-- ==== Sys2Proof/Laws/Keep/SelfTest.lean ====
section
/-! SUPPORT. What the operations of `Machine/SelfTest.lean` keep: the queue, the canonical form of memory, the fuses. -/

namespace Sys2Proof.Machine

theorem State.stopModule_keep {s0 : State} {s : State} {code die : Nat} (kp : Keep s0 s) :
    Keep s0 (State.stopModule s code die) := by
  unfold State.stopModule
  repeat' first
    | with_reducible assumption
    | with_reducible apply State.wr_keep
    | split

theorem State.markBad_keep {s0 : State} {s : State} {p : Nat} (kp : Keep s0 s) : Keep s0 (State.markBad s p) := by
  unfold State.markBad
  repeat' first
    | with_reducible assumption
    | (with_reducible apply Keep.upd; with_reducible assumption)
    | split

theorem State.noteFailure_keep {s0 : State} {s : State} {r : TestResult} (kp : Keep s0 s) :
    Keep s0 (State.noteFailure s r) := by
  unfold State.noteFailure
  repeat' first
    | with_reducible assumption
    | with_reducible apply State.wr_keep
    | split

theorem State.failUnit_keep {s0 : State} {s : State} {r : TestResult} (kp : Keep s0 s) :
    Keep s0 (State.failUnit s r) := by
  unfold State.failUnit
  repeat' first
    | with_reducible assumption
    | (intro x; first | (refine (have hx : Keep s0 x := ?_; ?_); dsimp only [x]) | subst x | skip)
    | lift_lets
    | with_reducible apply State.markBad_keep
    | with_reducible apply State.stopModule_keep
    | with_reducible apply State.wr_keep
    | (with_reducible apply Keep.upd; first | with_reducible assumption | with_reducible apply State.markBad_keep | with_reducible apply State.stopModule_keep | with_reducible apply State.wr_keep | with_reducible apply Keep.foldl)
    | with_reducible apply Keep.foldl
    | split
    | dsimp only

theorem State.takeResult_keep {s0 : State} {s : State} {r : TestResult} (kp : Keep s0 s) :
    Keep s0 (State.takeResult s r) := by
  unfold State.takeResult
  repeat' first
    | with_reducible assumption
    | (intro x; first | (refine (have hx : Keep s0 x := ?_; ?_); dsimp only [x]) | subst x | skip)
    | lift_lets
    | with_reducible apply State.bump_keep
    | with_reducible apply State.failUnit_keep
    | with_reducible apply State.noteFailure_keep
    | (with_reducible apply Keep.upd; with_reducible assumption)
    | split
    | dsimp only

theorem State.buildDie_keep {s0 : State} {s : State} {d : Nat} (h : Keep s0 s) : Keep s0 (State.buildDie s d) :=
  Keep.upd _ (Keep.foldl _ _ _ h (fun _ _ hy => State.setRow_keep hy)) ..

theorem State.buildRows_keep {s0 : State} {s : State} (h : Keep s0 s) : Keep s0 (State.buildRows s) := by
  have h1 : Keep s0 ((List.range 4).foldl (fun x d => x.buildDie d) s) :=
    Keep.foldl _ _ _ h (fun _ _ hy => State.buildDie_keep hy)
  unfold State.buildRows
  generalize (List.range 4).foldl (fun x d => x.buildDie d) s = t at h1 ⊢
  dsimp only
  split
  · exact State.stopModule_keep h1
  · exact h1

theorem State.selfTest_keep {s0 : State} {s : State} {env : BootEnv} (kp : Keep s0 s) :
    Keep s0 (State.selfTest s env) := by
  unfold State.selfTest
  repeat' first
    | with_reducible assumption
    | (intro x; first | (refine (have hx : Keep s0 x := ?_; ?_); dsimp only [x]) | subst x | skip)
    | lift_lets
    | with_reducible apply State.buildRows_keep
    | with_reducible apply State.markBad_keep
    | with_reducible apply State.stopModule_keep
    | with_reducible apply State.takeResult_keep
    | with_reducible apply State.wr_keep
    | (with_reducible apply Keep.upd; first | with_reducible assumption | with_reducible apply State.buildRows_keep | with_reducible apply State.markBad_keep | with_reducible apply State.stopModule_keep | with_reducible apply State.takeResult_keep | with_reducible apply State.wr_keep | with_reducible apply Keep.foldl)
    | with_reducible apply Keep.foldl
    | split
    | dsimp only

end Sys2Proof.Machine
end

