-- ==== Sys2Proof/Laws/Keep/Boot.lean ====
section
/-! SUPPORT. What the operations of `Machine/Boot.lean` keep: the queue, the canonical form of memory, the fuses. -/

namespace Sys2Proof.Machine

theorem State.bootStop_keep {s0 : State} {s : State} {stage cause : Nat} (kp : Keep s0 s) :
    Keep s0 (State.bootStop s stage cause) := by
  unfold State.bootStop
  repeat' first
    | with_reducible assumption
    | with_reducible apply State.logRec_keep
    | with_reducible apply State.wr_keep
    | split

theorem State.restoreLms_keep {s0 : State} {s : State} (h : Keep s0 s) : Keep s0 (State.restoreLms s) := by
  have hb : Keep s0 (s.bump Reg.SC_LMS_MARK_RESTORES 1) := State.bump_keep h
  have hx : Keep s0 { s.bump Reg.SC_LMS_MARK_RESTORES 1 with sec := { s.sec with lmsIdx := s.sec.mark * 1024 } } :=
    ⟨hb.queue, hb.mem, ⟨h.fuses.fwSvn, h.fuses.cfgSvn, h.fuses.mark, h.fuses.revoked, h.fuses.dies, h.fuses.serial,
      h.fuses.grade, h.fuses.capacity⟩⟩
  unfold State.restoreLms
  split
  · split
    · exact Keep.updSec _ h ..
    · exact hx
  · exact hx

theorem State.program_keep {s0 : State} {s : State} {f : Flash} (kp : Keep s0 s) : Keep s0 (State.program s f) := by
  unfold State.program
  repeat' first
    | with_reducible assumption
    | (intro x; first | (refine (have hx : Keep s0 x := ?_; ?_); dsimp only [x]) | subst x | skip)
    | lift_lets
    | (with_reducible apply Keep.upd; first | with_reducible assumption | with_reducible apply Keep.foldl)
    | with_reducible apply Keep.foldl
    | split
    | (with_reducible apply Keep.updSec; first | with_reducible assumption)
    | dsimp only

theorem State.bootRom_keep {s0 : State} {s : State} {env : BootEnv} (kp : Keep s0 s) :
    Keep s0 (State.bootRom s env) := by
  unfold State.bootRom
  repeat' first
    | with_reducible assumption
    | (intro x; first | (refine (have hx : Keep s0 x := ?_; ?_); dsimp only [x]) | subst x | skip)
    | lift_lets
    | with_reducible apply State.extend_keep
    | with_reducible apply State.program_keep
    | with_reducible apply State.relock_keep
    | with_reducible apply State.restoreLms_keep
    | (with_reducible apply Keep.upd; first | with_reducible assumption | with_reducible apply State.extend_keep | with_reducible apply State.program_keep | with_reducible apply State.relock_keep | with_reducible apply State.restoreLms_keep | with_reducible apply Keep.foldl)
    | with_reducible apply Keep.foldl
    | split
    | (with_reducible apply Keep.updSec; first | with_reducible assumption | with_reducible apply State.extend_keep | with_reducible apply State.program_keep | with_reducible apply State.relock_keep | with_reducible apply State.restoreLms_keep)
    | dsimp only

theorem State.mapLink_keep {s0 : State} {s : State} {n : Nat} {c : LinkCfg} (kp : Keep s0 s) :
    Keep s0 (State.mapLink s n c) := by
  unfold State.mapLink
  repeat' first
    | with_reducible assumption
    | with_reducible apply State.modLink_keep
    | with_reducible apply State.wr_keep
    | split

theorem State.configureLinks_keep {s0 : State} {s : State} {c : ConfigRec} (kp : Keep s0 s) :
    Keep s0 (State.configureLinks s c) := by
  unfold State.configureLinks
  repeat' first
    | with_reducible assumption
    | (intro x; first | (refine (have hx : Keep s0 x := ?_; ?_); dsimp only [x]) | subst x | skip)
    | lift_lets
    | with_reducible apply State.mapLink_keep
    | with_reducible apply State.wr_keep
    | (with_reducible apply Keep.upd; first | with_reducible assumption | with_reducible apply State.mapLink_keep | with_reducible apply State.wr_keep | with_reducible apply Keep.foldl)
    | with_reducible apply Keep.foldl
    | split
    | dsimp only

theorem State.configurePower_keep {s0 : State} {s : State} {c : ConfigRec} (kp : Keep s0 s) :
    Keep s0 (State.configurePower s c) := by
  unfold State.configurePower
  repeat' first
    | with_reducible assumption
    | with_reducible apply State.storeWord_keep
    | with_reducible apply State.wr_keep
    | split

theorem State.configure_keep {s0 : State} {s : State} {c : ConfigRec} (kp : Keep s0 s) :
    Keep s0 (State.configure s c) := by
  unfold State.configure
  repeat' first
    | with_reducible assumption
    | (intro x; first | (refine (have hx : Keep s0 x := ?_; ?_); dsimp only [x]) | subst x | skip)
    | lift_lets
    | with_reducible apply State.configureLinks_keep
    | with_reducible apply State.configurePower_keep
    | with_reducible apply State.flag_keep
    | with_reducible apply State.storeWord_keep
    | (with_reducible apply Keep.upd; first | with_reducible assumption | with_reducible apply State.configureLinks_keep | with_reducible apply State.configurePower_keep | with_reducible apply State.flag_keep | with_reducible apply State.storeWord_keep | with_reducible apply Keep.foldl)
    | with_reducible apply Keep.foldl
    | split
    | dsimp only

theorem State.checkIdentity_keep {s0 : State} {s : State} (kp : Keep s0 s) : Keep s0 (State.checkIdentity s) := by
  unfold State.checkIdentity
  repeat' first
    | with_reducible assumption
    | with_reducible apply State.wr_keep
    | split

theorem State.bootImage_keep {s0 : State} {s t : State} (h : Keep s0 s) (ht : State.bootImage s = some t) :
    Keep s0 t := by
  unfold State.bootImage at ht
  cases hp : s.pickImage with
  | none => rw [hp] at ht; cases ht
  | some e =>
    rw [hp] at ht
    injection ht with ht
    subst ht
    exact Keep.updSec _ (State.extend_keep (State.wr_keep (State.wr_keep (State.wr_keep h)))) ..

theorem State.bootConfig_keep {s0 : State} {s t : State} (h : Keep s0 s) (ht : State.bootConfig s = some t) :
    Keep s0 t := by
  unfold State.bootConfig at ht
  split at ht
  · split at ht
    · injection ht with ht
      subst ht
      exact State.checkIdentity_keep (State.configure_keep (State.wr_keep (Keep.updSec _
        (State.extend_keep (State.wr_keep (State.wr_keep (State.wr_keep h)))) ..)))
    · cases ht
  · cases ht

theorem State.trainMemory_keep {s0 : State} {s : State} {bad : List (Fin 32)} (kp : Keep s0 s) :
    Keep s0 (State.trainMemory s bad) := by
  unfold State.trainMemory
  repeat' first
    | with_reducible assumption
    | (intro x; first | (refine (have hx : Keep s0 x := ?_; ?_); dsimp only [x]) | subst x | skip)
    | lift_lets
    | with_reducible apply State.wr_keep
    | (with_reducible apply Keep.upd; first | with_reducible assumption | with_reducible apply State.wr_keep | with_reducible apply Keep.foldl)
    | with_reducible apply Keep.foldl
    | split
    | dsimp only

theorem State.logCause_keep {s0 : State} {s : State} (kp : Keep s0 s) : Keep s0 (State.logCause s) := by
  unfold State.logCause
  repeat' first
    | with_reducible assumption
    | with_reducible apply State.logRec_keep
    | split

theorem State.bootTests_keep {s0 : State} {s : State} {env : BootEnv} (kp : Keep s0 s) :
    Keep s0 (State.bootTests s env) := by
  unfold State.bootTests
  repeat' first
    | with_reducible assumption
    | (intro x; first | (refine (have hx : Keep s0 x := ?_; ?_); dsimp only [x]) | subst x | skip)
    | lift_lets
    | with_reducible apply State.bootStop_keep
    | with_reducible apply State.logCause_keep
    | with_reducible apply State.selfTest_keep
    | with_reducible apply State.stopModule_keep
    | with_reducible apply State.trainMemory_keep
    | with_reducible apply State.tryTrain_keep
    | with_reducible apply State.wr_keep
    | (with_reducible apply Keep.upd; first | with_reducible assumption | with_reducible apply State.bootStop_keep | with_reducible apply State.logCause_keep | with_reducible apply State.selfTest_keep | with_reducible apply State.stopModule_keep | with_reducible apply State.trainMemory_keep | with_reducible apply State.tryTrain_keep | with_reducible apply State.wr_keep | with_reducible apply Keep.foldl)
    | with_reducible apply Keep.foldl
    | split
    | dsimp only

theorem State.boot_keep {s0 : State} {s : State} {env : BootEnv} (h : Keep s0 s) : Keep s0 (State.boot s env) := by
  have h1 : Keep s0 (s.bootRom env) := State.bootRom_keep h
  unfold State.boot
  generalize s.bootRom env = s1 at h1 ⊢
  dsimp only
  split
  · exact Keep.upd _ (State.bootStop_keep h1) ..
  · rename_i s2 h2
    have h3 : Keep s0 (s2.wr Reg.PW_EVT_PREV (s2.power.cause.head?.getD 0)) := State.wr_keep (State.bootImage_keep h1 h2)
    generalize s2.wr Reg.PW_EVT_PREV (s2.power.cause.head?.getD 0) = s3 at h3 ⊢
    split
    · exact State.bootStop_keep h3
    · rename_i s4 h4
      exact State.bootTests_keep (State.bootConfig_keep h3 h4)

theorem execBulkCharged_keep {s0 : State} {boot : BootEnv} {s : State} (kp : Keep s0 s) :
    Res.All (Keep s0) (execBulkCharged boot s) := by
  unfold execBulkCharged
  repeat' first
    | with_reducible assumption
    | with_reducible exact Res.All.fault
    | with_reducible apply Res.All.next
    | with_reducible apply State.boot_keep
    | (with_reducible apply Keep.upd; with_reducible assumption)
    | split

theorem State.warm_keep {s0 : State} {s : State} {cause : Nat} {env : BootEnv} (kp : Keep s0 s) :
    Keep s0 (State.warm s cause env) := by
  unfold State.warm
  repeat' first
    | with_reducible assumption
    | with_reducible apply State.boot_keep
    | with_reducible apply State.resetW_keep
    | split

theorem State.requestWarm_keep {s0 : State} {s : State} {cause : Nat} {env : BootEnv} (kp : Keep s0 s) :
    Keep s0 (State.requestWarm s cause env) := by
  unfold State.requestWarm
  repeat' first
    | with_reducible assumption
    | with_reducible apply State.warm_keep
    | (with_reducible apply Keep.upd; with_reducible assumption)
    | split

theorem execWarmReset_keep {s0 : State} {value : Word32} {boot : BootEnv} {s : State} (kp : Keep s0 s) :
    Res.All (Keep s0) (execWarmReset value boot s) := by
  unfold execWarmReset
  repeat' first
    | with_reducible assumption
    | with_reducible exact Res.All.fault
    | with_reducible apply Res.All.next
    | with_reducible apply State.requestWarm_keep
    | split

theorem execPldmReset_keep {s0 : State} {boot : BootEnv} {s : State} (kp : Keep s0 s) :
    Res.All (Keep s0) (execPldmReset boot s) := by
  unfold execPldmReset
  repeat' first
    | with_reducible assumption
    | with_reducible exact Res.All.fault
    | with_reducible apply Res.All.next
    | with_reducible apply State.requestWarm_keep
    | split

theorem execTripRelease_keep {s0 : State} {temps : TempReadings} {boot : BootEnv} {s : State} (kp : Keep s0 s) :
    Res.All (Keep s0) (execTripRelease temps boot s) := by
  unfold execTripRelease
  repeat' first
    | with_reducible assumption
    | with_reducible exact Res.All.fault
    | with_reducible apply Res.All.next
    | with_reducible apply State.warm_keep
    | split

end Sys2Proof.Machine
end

THE PROBLEM
Nothing but the lines with "value" should be returned, copied from the entries above.

RESULT OF THE EXERCISE
theorem execWarmReset_keep {s0 : State} {value : Word32} {boot : BootEnv} {s : State} (kp : Keep s0 s) :
    Res.All (Keep s0) (execWarmReset value boot s) := by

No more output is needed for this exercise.